◆ Exercise brief: Go to the line containing "(R34, R416). -/" in the records below and print it and every following line exactly, on through the line containing "if x.sev then x", then stop.

Stored data entries
* * * * * * *
-- ==== Sys2Proof/Machine/Referee.lean ====
section
/-! DEFINITION. The Referee: admission, counting, severe events, reactions, FAULT_OUT (R402 to R421). -/
namespace Sys2Proof.Machine

/-! Classes (R405) -/

/-- N, window in ms, reactions in CCFG order, FAULT_OUT level, fixed, causes. Reactions: log 2, intr 4, fence 8. -/
structure ClassRow where
  n     : Nat
  win   : Nat
  react : Nat
  fo    : Nat
  fixed : Bool
  count : Nat
  deriving DecidableEq, Repr

def classRow : Nat → Option ClassRow
  | 0x00 => some ⟨16, 1000, 2, 0, false, 1⟩
  | 0x01 => some ⟨1, 1000, 10, 4, true, 2⟩
  | 0x02 => some ⟨1, 1000, 10, 4, true, 1⟩
  | 0x03 => some ⟨1, 1000, 2, 0, false, 8⟩
  | 0x04 => some ⟨1, 1000, 2, 0, false, 6⟩
  | 0x05 => some ⟨1, 1000, 6, 2, false, 3⟩
  | 0x06 => some ⟨1, 1000, 2, 0, false, 4⟩
  | 0x08 => some ⟨4, 1000, 2, 0, false, 1⟩
  | 0x09 => some ⟨1, 1000, 6, 3, false, 2⟩
  | 0x0A => some ⟨1, 1000, 10, 8, true, 1⟩
  | 0x0C => some ⟨64, 1000, 2, 0, false, 4⟩
  | 0x0D => some ⟨1, 1000, 6, 4, false, 4⟩
  | 0x0E => some ⟨8, 1, 6, 3, false, 3⟩
  | 0x10 => some ⟨1, 1000, 2, 0, false, 6⟩
  | 0x11 => some ⟨32, 1, 10, 2, false, 2⟩
  | 0x14 => some ⟨64, 1000, 2, 0, false, 2⟩
  | 0x15 => some ⟨1, 1000, 6, 2, false, 3⟩
  | 0x18 => some ⟨1, 1000, 2, 0, false, 1⟩
  | 0x19 => some ⟨1, 1000, 6, 0, false, 2⟩
  | 0x1C => some ⟨1, 1000, 6, 1, false, 4⟩
  | 0x20 => some ⟨1, 1000, 2, 0, false, 4⟩
  | 0x24 => some ⟨1, 1000, 6, 2, false, 3⟩
  | 0x3F => some ⟨1, 1000, 2, 0, true, 3⟩
  | _ => none

/-- CCFG at reset (R405, R420). -/
def ccfgReset (c : Nat) : Reg :=
  match classRow c with
  | some r => BitVec.ofNat 32 (r.n * 2 ^ 24 + r.fo * 2 ^ 20 + b2n r.fixed * 2 ^ 15 + b2n (heldClass c) * 2 ^ 14 + r.react)
  | none => 0
def clsReset (c : Nat) : ClassSt :=
  { cfg := ccfgReset c, win := ((classRow c).map (·.win)).getD 0, eff := ccfgReset c, winEff := ((classRow c).map (·.win)).getD 0 }
def State.cls (s : State) (c : Nat) : ClassSt := tget (clsReset c) s.ref.cls c
def State.updCls (s : State) (c : Nat) (f : ClassSt → ClassSt) : State :=
  s.updRef fun r => { r with cls := tset (clsReset c) r.cls c (f (s.cls c)) }

/-- Causes that concern conditions (R403). -/
def condSource (src : Nat) : Bool :=
  src = 8 * 0x11 + 1 || src = 8 * 0x15 + 1 || src = 8 * 0x1C || src = 8 * 0x20 || src = 8 * 0x20 + 2 || src = 8 * 0x20 + 3 || src = 8 * 0x24 + 1

/-- A source that R405 lists. -/
def srcListed (src : Nat) : Bool := match classRow (src / 8) with | some r => decide (src % 8 < r.count) | none => false

/-! Admission (R404, R406 to R408) -/

/-- PFLT of the suspect's page (R404). -/
def State.setPflt (s : State) (unit src : Nat) : State := s.setReg unit 0x1C (BitVec.ofNat 32 (2 ^ 31 + src))

/-- Held reports before droppable ones, then ascending reporter (R406). -/
def offerKey (r : Report) : Nat := (if r.held then 0 else 512) + r.reporter % 512

/-- One waiting report is offered: admitted, at most 4 in a CLK_C cycle; a droppable one is discarded where 896 entries are occupied; else it goes on
waiting with its reporter (R406 to R408). -/
def State.offer (s : State) (r : Report) : State :=
  let len := s.ref.fifo.length
  let now := s.clkS / 4
  let n := if s.ref.admAt = now then s.ref.admN else 0
  let leave (f : Referee) : Referee := { f with offered := f.offered.filter fun (o : Report) => o.reporter != r.reporter }
  if !r.held && decide (896 ≤ len) then
    let s := (s.updRef leave).satInc 9 0x108 31 16
    if s.ref.episode then s else (s.updRef fun f => { f with episode := true }).report 0x3F 0 9 9 0
  else if 4 ≤ n ∨ 1024 ≤ len then s
  else s.updRef fun f => { leave f with fifo := f.fifo ++ [r], admAt := now, admN := n + 1 }

/-- Every waiting report is offered, in the order of admission (R406). -/
def State.offerAll (s : State) : State := s.each (sortOn offerKey s.ref.offered) State.offer

/-- The oldest report of reporter `n` arrives: it is stamped, PFLT shows it, and it is offered. Behind a report that waits it is not sent (R404, R406 to
R408, notes/assumptions/68.md). -/
def State.arrive (s : State) (n : Nat) : State :=
  if s.ref.offered.any fun (r : Report) => r.reporter == n then s.offerAll
  else match takeFirst (fun (r : Report) => r.reporter == n) s.ref.arriving with
    | none => s
    | some (r, rest) =>
      let s := s.updRef fun f => { f with arriving := rest, offered := f.offered ++ [{ r with stamp := s.lap.toNat }] }
      (s.setPflt r.suspect r.src).offerAll

/-! Counting (R410, R411) -/

def sameKey (e : Suspect) (r : Report) : Bool := e.src == r.src && e.unit == r.suspect && e.elem == r.elem
/-- A difference of lap stamps. -/
def lapSub (a b : Nat) : Nat := (a + 2 ^ 64 - b) % 2 ^ 64
/-- The merge interval in CLK_S cycles. -/
def State.mrg (s : State) : Nat := 16 * s.rfld 9 0x100 7 0
/-- A window in CLK_S cycles (R420). -/
def winCycles (ms : Nat) : Nat := ms * 1250000

/-- An entry is gathering (R411). -/
def State.gathering (s : State) (e : Suspect) (now : Nat) : Bool := e.sev || decide (lapSub now e.tev < s.mrg)
/-- An entry is in use: gathering, or inside its window. -/
def State.inUse (s : State) (e : Suspect) (now : Nat) : Bool :=
  s.gathering e now || decide (lapSub now e.t0 < winCycles (s.cls (e.src / 8)).winEff)

/-- The entry with the oldest tev among those not gathering. -/
def State.oldest (s : State) (now : Nat) : Option Suspect :=
  (s.ref.susp.filter fun e => !s.gathering e now).foldl
    (fun a e => match a with | none => some e | some b => if lapSub now e.tev > lapSub now b.tev then some e else some b) none

/-! Reactions (R413, R416) -/

/-- The heat of a suspect unit. -/
def suspHeat (unit : Nat) : Option Nat :=
  if 0x10 ≤ unit ∧ unit < 0x60 then some (unit % 16)
  else if 0x70 ≤ unit ∧ unit < 0x80 then some (unit % 16)
  else if 0x90 ≤ unit ∧ unit < 0xA0 then some (unit % 16)
  else if 0x100 ≤ unit ∧ unit < 0x190 then some ((unit - 0x100) / 9)
  else none

/-- A host link is declared down (R34, R416). -/
def State.linkFence (s : State) (k : Nat) : State := { s with linkDown := putBit s.linkDown k true }.refreshMode

/-- A carrier is fenced: its enable bit is cleared (R416). -/
def State.carFence (s : State) (h k : Nat) : State :=
  ({ s with carFen := tset false s.carFen (4 * h + k) true }.setRfld (carPage h) 0x104 k k 0).refreshMode

/-- The fence reaction (R416). -/
def State.fenceUnit (s : State) (unit elem : Nat) : State :=
  if 0x100 ≤ unit ∧ unit < 0x190 then s.runnerFence (ridOfPage unit)
  else if 0x10 ≤ unit ∧ unit < 0x20 then s.heatFence (unit - 0x10)
  else if 0x60 ≤ unit ∧ unit < 0x70 then s.portFence (unit - 0x60)
  else if 0x70 ≤ unit ∧ unit < 0x80 ∧ elem < 4 ∧ s.heatPresent (unit - 0x70) = true then s.carFence (unit - 0x70) elem
  else if unit = 0 ∧ elem < 4 then s.linkFence elem
  else s

/-- The reactions of a class for one severe event (R413). -/
def State.react (s : State) (c : Nat) (eff : Reg) (r : Report) : State :=
  let h := (suspHeat r.suspect).getD (s.rfld 9 0x100 19 16)
  let s := s.when (eff.getLsbD 2) fun s =>
    let s := (s.updCls c fun x => { x with intrAt := if x.intrAt.contains h then x.intrAt else x.intrAt ++ [h] }).syncF3 h
    s.when (s.rfld 9 0x100 31 31 == 1) fun s =>
      s.hostMsg (s.rfld 9 0x100 29 24) (BitVec.ofNat 64 (r.elem % 2 ^ 16 * 2 ^ 32 + r.suspect % 512 * 2 ^ 16 + r.src % 512))
  let s := s.when (eff.getLsbD 3) fun s => s.fenceUnit r.suspect r.elem
  let s := s.when (eff.getLsbD 4) fun s =>
    if 0x100 ≤ r.suspect ∧ r.suspect < 0x190 then s.runnerHoff (ridOfPage r.suspect) else s.fenceUnit r.suspect r.elem
  s.when (eff.getLsbD 5) fun s => ((s.updCls c fun x => { x with safeOn := true }).pacersSafe).containAll

/-- A severe event of class `c` (R412, R415): its entry of the register log is `logHead`. -/
def State.severe (s : State) (c : Nat) (r : Report) : State :=
  let x := s.cls c
  let s := s.updCls c fun x =>
    let x := { x with causes := putBit x.causes (r.src % 8) true, sevcnt := BitVec.ofNat 16 (satAdd 16 x.sevcnt.toNat 1) }
    if x.sev then x
    else { x with sev := true, live := r.live, trans := false, rd := false, first := BitVec.ofNat 3 r.src, unit := BitVec.ofNat 9 r.suspect,
                  elem := BitVec.ofNat 16 r.elem, detail := r.detail, nrep := 1 }
  let ent : LogEnt := { unit := BitVec.ofNat 9 r.suspect, src := BitVec.ofNat 9 r.src, nrep := 1, react := BitVec.ofNat 6 (fld x.eff 5 0), stamp := BitVec.ofNat 64 r.stamp }
  let none' : LogEnt := { unit := 0, src := 0, nrep := 0, react := 0, stamp := 0 }
  let s := s.updRef fun f => { f with log := tset none' f.log f.logHead.toNat ent, logHead := f.logHead + 1, logCnt := f.logCnt + 1 }
  s.react c x.eff r

/-- A FAULT record (R411, R425). -/
def State.faultRecord (s : State) (src unit elem nrep stamp : Nat) (detail : Reg) : State :=
  s.record 1 (unit % 512 * 2 ^ 16 + src % 512) (min nrep 0xFFFF * 2 ^ 16 + elem % 2 ^ 16) detail.toNat stamp

/-- What a close does: the record and the log entry with the final nrep; `rest` are the other entries (R411, R413, R415). -/
def State.closeNow (s : State) (e : Suspect) (rest : List Suspect) : State :=
  let c := e.src / 8
  let n : BitVec 16 := BitVec.ofNat 16 (min e.nrep 0xFFFF)
  let mine (l : LogEnt) : Bool := l.unit.toNat == e.unit && l.src.toNat == e.src && l.stamp.toNat == e.stamp
  let s := s.updRef fun f => { f with susp := { e with sev := false, latched := false } :: rest,
                                      log := f.log.map fun l => if l.1 = e.logAt && mine l.2 then (l.1, { l.2 with nrep := n }) else l }
  let s := s.updCls c fun x =>
    if e.latched then { x with nrep := n } else x
  s.when ((s.cls c).eff.getLsbD 1) fun s => s.faultRecord e.src e.unit e.elem e.nrep e.stamp e.detail

/-- CSTAT.live follows the latest report for the latched suspect and element; trans marks its fall while sev is 1 and CSTAT is unread (R414). -/
def State.followLive (s : State) (r : Report) : State :=
  let c := r.src / 8
  let x := s.cls c
  if x.nrep != 0 && x.unit.toNat == r.suspect && x.elem.toNat == r.elem then
    s.updCls c fun x => { x with live := r.live, trans := x.trans || (x.sev && x.live && !r.live && !x.rd) }
  else s

/-- One more event of a class is counted: its class B fields take effect, and 0xF3 follows them (R413, R420). -/
def State.countEvent (s : State) (c : Nat) : State :=
  let s := s.updCls c fun x => { x with eff := x.cfg, winEff := x.win, ccnt := x.ccnt + 1 }
  s.each (s.cls c).intrAt State.syncF3

/-- Count one report against an entry, which it puts at the head of the table (R410). -/
def State.countEntry (s : State) (r : Report) (e : Suspect) (rest : List Suspect) : State :=
  let c := r.src / 8; let now := r.stamp
  let s := s.countEvent c
  let x := s.cls c
  let e := if e.count = 0 || decide (winCycles x.winEff ≤ lapSub now e.t0) then { e with t0 := now, count := 0 } else e
  let e := { e with count := e.count + 1, tev := now, nrep := 1, stamp := now, detail := r.detail }
  if fld x.eff 31 24 ≤ e.count then
    let e := { e with count := 0, sev := true, latched := !x.sev, logAt := s.ref.logHead.toNat }
    (s.updRef fun f => { f with susp := e :: rest }).severe c r
  else s.updRef fun f => { f with susp := e :: rest }

/-- One report is counted (R410, R411). -/
def State.countReport (s : State) (r : Report) : State :=
  let now := r.stamp; let c := r.src / 8
  let fresh : Suspect := { src := r.src, unit := r.suspect, elem := r.elem, count := 0, t0 := 0, tev := 0, nrep := 0 }
  match takeFirst (fun (e : Suspect) => sameKey e r) s.ref.susp with
  | some (e, rest) =>
    if lapSub now e.tev < s.mrg then s.updRef fun f => { f with susp := { e with nrep := e.nrep + 1 } :: rest }
    else (s.when e.sev fun s => s.closeNow e rest).countEntry r { e with sev := false, latched := false } rest
  | none =>
    let used := s.ref.susp.filter fun e => s.inUse e now
    if used.length < 256 then s.countEntry r fresh used
    else
      match s.oldest now with
      | some o =>
        let s := (s.satInc 9 0x108 15 0).report 0x3F 1 9 9 0
        s.countEntry r fresh (used.filter fun e => e != o)
      | none =>
        let s := s.countEvent c
        if fld (s.cls c).eff 31 24 ≤ 1 then
          let log := (s.cls c).eff.getLsbD 1
          (s.severe c r).when log fun s => s.faultRecord r.src r.suspect r.elem 1 r.stamp r.detail
        else s

/-- The Referee takes the oldest report of its FIFO (R403, R406, R408, R410, R414). -/
def State.takeReport (s : State) : State :=
  match s.ref.fifo with
  | [] => s
  | r :: t =>
    let s := s.updRef fun f => { f with fifo := t, episode := f.episode && decide (512 ≤ t.length) }
    let s := s.followLive r
    if condSource r.src && !r.live then s else s.countReport r

/-- A severe event's entry closes (R411, R415). -/
def State.closeEntry (s : State) (src unit elem : Nat) : State :=
  match takeFirst (fun (e : Suspect) => e.src == src && e.unit == unit && e.elem == elem && e.sev) s.ref.susp with
  | none => s
  | some (e, rest) =>
    let waits := s.ref.fifo.any fun r => sameKey e r && decide (lapSub r.stamp e.tev < s.mrg)
    if decide (lapSub s.lap.toNat e.tev < s.mrg) || waits then s else s.closeNow e rest

/-- A W1C of CSTAT; clearing sev rearms the latch (R414). -/
def State.clearSev (s : State) (c : Nat) (data : Reg) : State :=
  let heats := (s.cls c).intrAt
  let s := s.updCls c fun x => { x with causes := x.causes &&& ~~~(BitVec.ofNat 8 (fld data 23 16)) }
  if data.getLsbD 31 then
    let s := s.updCls c fun x => { x with sev := false, trans := false, causes := 0, intrAt := [], safeOn := false, rd := false }
    let s := s.updRef fun f => { f with susp := f.susp.map fun (e : Suspect) => if e.src / 8 = c then { e with latched := false } else e }
    s.each heats State.syncF3
  else s

/-- The level FAULT_OUT should carry (R417). -/
def State.faultLevel (s : State) : Nat :=
  let lv := s.ref.cls.foldl (fun a e => if e.2.sev then max a (fld e.2.eff 23 20) else a) 0
  let lv := if (s.cls 0x20).causes.getLsbD 2 then max lv 12 else lv
  if (s.cls 0x3F).causes.getLsbD 2 then 15 else lv

/-- FAULT_OUT changes once its value has been held for 4 CLK_A cycles (R417). -/
def State.driveFault (s : State) : State :=
  let lv := s.faultLevel
  if s.ref.fo.toNat ≠ lv ∧ 64 ≤ s.clkS - s.ref.foAt then s.updRef fun f => { f with fo := BitVec.ofNat 4 lv, foAt := s.clkS } else s

/-- Whether a write of CCFG or CWIN weakens a fixed class (R418). -/
def fixedBad (c : Nat) (v : Reg) : Bool :=
  match classRow c with
  | some r => r.fixed && (fld v 5 0 &&& r.react != r.react || decide (1 < fld v 31 24) || decide (fld v 23 20 < r.fo))
  | none => false

end Sys2Proof.Machine
end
* * * * * * *
◆ Solution:
/-- A host link is declared down (R34, R416). -/
def State.linkFence (s : State) (k : Nat) : State := { s with linkDown := putBit s.linkDown k true }.refreshMode

/-- A carrier is fenced: its enable bit is cleared (R416). -/
def State.carFence (s : State) (h k : Nat) : State :=
  ({ s with carFen := tset false s.carFen (4 * h + k) true }.setRfld (carPage h) 0x104 k k 0).refreshMode

/-- The fence reaction (R416). -/
def State.fenceUnit (s : State) (unit elem : Nat) : State :=
  if 0x100 ≤ unit ∧ unit < 0x190 then s.runnerFence (ridOfPage unit)
  else if 0x10 ≤ unit ∧ unit < 0x20 then s.heatFence (unit - 0x10)
  else if 0x60 ≤ unit ∧ unit < 0x70 then s.portFence (unit - 0x60)
  else if 0x70 ≤ unit ∧ unit < 0x80 ∧ elem < 4 ∧ s.heatPresent (unit - 0x70) = true then s.carFence (unit - 0x70) elem
  else if unit = 0 ∧ elem < 4 then s.linkFence elem
  else s

/-- The reactions of a class for one severe event (R413). -/
def State.react (s : State) (c : Nat) (eff : Reg) (r : Report) : State :=
  let h := (suspHeat r.suspect).getD (s.rfld 9 0x100 19 16)
  let s := s.when (eff.getLsbD 2) fun s =>
    let s := (s.updCls c fun x => { x with intrAt := if x.intrAt.contains h then x.intrAt else x.intrAt ++ [h] }).syncF3 h
    s.when (s.rfld 9 0x100 31 31 == 1) fun s =>
      s.hostMsg (s.rfld 9 0x100 29 24) (BitVec.ofNat 64 (r.elem % 2 ^ 16 * 2 ^ 32 + r.suspect % 512 * 2 ^ 16 + r.src % 512))
  let s := s.when (eff.getLsbD 3) fun s => s.fenceUnit r.suspect r.elem
  let s := s.when (eff.getLsbD 4) fun s =>
    if 0x100 ≤ r.suspect ∧ r.suspect < 0x190 then s.runnerHoff (ridOfPage r.suspect) else s.fenceUnit r.suspect r.elem
  s.when (eff.getLsbD 5) fun s => ((s.updCls c fun x => { x with safeOn := true }).pacersSafe).containAll

/-- A severe event of class `c` (R412, R415): its entry of the register log is `logHead`. -/
def State.severe (s : State) (c : Nat) (r : Report) : State :=
  let x := s.cls c
  let s := s.updCls c fun x =>
    let x := { x with causes := putBit x.causes (r.src % 8) true, sevcnt := BitVec.ofNat 16 (satAdd 16 x.sevcnt.toNat 1) }
    if x.sev then x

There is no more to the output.